| Stored data |
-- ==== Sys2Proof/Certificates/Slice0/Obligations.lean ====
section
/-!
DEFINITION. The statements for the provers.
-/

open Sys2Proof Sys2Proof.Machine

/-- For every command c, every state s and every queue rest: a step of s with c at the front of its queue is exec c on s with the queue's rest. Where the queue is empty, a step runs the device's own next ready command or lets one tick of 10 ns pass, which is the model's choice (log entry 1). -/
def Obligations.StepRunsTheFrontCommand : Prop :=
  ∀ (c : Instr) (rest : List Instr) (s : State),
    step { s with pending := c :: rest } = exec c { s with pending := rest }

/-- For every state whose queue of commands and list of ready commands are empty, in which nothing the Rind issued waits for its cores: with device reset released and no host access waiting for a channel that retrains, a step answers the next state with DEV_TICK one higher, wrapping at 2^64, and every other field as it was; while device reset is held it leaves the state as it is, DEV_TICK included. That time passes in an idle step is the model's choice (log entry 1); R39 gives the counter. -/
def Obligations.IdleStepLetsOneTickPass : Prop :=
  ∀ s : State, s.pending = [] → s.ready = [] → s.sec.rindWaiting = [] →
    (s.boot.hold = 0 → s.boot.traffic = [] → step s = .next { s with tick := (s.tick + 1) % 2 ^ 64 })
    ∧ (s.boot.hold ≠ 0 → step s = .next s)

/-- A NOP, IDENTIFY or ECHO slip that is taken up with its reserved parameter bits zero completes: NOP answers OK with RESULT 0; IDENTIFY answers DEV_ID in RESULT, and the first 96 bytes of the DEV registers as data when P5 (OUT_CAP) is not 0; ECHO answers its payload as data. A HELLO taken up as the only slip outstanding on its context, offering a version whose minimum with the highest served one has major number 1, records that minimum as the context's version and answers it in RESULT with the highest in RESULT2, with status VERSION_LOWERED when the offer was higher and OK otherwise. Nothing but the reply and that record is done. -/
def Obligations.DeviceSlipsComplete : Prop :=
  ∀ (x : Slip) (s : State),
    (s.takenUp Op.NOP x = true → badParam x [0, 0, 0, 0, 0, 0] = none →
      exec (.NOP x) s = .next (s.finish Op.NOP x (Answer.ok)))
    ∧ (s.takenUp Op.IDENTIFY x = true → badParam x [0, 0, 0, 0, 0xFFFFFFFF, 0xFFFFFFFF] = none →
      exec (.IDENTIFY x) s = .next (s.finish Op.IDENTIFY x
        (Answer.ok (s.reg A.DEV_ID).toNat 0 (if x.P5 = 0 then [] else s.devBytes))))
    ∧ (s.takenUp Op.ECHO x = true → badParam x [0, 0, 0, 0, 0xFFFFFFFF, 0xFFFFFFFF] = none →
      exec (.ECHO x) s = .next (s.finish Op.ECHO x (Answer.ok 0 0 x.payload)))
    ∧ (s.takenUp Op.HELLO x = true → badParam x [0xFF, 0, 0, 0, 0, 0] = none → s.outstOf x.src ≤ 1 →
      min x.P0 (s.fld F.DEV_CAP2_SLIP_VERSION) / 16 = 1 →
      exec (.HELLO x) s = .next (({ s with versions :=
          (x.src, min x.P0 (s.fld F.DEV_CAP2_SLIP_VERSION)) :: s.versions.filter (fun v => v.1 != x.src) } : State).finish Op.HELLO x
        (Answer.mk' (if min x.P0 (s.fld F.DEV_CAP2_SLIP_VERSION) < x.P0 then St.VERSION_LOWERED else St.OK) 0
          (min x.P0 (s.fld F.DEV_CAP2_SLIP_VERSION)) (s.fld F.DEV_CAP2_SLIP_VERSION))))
* * *
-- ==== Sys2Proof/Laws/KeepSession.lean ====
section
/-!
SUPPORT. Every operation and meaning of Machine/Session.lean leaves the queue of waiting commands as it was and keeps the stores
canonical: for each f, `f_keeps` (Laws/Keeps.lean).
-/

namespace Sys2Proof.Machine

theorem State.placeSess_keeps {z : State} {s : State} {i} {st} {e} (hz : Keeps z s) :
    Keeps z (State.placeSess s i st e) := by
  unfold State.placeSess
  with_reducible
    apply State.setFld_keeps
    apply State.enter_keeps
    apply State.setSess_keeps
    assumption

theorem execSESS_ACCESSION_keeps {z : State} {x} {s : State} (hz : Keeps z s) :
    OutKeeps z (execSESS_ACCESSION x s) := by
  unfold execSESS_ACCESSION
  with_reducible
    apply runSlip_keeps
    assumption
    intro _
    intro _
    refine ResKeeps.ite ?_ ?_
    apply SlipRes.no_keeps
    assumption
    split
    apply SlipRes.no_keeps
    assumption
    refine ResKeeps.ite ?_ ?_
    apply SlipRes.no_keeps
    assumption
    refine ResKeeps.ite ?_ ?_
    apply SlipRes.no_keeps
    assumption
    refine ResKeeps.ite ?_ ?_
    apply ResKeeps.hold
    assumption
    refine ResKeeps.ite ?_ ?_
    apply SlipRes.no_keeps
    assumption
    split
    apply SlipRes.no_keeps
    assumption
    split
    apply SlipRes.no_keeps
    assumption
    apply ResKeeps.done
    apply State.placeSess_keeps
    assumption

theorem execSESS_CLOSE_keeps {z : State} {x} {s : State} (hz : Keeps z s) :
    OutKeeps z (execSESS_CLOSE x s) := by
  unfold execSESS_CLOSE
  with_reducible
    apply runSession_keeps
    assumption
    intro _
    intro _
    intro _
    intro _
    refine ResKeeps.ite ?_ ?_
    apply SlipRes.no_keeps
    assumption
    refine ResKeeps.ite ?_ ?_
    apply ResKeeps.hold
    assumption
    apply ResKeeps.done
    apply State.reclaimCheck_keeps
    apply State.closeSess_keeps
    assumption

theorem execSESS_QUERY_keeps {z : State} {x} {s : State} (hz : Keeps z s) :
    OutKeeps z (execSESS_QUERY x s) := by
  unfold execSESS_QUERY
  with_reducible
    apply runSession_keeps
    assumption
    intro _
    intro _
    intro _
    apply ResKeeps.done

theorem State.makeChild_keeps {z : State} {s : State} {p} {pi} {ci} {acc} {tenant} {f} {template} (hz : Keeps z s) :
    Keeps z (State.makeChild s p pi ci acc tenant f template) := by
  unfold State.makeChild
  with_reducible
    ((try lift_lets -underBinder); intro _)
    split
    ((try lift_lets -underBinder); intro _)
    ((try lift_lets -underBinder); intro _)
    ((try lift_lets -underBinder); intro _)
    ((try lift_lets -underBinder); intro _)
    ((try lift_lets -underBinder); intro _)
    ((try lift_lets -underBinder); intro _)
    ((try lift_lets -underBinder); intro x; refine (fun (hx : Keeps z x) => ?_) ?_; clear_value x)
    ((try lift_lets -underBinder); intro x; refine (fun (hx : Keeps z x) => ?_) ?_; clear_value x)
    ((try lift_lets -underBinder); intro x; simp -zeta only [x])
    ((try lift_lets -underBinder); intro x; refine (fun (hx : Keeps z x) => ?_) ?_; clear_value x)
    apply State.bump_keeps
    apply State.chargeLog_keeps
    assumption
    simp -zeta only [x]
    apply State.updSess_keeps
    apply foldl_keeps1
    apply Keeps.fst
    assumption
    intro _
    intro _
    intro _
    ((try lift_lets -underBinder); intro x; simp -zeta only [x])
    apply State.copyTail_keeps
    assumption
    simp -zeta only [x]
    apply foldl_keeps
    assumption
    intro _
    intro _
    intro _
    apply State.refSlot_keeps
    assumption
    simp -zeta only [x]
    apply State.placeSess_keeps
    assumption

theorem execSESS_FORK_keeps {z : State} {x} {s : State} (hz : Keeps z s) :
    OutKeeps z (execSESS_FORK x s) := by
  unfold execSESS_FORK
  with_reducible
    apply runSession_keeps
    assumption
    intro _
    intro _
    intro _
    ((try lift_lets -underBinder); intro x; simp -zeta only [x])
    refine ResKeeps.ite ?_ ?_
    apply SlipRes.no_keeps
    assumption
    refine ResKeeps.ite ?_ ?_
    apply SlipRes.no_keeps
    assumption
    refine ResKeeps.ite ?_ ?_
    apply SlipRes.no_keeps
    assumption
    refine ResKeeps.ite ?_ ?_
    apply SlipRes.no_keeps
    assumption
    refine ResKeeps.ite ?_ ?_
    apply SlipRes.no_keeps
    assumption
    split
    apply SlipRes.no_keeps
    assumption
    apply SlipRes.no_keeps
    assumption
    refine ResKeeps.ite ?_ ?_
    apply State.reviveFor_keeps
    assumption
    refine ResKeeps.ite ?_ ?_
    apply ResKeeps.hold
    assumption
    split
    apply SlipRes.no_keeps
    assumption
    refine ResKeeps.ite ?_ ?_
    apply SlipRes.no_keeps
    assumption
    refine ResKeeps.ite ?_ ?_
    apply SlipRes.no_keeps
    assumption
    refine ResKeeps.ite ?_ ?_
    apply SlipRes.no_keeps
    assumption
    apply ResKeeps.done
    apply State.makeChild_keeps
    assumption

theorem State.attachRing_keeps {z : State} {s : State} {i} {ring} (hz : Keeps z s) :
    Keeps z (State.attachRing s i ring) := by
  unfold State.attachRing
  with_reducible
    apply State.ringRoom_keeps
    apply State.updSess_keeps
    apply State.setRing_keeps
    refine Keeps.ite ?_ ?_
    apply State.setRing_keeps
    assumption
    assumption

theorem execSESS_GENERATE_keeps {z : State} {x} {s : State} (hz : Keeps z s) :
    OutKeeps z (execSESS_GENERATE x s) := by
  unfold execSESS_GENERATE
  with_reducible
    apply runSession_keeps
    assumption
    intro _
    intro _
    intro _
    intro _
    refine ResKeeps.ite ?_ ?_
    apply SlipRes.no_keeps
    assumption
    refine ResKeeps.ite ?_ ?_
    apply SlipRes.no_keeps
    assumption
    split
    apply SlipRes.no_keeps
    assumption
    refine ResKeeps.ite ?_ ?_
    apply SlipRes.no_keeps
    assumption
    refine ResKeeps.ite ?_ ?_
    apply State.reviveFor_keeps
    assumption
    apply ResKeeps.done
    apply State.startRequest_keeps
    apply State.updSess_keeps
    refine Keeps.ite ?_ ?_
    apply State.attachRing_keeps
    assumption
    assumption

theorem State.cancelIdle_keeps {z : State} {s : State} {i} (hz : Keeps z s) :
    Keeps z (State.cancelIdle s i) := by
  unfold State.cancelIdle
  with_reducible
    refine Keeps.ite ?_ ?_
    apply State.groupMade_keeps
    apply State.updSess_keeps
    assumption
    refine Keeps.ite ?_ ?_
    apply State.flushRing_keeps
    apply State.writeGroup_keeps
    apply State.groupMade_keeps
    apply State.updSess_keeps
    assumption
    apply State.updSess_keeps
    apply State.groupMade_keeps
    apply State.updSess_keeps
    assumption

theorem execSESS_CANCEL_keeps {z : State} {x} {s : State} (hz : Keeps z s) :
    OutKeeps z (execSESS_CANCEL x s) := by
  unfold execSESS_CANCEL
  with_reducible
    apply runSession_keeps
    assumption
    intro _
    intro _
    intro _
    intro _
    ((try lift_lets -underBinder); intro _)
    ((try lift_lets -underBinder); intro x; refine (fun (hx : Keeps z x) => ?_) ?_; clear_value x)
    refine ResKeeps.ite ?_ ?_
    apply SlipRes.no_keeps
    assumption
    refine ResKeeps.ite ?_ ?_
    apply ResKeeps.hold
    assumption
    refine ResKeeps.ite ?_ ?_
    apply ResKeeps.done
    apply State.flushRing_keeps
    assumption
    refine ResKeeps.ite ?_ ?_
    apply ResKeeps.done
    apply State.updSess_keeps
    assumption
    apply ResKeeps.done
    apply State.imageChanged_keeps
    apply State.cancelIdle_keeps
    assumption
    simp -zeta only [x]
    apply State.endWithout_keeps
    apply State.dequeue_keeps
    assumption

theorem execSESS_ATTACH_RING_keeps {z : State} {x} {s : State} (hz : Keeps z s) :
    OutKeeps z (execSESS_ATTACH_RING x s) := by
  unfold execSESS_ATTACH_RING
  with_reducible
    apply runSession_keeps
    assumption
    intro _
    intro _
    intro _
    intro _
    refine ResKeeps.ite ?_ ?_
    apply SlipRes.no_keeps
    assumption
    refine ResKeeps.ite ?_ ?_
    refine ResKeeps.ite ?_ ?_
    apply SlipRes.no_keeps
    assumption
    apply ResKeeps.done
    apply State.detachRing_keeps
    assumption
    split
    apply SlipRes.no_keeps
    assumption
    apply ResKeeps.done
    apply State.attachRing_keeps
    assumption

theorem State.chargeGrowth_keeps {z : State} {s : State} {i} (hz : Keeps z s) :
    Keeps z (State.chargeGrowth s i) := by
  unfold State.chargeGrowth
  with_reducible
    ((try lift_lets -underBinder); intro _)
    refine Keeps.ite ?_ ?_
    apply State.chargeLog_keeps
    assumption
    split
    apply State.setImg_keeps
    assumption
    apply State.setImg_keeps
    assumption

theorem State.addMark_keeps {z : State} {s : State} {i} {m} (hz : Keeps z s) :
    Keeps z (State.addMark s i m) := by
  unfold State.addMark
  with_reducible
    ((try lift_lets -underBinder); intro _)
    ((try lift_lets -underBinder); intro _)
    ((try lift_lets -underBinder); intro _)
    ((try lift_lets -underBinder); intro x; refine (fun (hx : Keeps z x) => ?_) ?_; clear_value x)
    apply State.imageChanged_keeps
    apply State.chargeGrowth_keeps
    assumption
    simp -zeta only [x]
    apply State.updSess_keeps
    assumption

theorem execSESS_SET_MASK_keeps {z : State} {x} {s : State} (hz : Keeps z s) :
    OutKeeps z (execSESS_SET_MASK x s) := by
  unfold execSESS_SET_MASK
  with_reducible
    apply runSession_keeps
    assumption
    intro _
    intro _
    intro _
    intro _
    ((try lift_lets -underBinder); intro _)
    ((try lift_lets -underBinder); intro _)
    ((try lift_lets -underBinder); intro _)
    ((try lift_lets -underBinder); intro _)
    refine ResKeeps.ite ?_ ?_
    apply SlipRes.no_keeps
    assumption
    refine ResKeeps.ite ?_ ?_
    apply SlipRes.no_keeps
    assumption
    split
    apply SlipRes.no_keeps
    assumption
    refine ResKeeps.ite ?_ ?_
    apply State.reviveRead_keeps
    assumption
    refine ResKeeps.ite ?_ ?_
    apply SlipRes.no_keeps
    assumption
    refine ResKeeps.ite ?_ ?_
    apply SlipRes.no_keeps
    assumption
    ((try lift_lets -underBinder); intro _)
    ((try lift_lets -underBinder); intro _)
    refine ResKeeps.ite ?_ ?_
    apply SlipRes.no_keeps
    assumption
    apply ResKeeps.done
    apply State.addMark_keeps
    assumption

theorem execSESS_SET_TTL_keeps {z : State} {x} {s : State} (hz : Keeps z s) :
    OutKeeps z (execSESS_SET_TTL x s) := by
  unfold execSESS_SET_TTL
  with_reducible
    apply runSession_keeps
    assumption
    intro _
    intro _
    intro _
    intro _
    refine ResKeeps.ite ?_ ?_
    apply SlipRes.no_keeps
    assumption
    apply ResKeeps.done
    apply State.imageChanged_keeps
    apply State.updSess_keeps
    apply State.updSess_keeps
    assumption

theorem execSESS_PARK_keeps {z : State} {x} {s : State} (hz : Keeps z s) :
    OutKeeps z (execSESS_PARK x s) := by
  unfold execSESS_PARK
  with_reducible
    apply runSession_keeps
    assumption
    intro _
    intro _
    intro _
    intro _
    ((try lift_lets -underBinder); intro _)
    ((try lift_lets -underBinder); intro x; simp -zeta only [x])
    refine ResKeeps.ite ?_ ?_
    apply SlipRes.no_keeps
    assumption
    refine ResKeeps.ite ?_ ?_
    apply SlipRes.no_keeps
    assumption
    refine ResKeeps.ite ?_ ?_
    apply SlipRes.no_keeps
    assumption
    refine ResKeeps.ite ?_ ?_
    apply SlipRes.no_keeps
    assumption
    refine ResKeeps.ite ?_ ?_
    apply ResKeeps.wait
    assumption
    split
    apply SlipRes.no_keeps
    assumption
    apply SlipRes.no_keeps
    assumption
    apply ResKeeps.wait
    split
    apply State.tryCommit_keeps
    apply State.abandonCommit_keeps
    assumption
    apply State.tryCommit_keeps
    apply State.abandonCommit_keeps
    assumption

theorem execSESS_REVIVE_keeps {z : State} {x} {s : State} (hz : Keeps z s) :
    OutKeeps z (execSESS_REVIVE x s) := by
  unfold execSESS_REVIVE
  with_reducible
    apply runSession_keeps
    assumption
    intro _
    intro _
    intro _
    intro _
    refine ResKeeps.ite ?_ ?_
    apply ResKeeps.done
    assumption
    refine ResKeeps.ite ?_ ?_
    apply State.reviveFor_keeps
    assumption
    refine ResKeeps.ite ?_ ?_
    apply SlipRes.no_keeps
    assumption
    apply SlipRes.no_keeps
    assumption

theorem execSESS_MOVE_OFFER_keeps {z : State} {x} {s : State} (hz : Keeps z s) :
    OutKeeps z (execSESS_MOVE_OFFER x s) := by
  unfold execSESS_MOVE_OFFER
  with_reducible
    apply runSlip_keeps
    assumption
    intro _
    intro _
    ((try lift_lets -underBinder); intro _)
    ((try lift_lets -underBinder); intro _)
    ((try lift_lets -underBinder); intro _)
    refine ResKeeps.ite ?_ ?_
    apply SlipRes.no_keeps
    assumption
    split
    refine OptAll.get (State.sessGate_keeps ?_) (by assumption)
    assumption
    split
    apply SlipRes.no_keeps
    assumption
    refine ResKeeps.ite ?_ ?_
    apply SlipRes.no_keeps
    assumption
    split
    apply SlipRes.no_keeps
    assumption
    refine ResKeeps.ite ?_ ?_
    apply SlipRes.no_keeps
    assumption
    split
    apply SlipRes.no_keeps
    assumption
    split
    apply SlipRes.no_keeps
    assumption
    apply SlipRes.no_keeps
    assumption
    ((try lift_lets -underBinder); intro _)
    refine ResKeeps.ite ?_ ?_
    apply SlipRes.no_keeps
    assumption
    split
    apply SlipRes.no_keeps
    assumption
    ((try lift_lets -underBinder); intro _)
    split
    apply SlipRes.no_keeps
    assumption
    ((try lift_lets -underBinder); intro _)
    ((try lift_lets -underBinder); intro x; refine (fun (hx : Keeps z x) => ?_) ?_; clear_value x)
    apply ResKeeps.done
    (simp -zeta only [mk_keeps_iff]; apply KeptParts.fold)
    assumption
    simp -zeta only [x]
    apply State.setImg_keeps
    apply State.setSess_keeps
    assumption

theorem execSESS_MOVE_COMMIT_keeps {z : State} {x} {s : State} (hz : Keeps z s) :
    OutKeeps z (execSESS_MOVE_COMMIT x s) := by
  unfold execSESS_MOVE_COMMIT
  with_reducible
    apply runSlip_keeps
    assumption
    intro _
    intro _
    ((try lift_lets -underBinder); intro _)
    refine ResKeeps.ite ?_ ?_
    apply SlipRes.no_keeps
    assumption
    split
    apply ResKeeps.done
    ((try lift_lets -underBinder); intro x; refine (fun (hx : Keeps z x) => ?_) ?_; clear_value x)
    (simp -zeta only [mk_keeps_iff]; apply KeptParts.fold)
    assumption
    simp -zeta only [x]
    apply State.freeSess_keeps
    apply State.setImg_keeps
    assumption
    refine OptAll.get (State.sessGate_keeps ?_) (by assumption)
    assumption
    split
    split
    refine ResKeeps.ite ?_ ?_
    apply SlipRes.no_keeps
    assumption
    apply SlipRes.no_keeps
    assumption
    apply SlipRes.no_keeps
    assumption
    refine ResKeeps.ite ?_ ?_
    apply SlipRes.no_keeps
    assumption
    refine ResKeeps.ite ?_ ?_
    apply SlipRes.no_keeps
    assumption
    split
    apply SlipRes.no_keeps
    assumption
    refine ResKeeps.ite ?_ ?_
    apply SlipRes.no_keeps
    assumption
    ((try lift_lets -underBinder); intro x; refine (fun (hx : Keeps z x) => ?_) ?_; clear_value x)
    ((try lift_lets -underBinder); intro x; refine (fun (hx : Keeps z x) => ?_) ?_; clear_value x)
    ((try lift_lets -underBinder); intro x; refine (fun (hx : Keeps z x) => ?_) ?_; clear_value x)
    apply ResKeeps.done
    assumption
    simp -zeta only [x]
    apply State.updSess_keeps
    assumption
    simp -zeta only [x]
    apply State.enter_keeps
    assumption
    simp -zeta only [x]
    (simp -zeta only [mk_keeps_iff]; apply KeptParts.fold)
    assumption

| Requirement |
The lines above starting at the one that contains "(Answer.mk' (if min" and ending at the one that contains "(min x.P0 (s.fld" must be transcribed exactly, and no other lines may appear.

| Task result |
        (Answer.mk' (if min x.P0 (s.fld F.DEV_CAP2_SLIP_VERSION) < x.P0 then St.VERSION_LOWERED else St.OK) 0
          (min x.P0 (s.fld F.DEV_CAP2_SLIP_VERSION)) (s.fld F.DEV_CAP2_SLIP_VERSION))))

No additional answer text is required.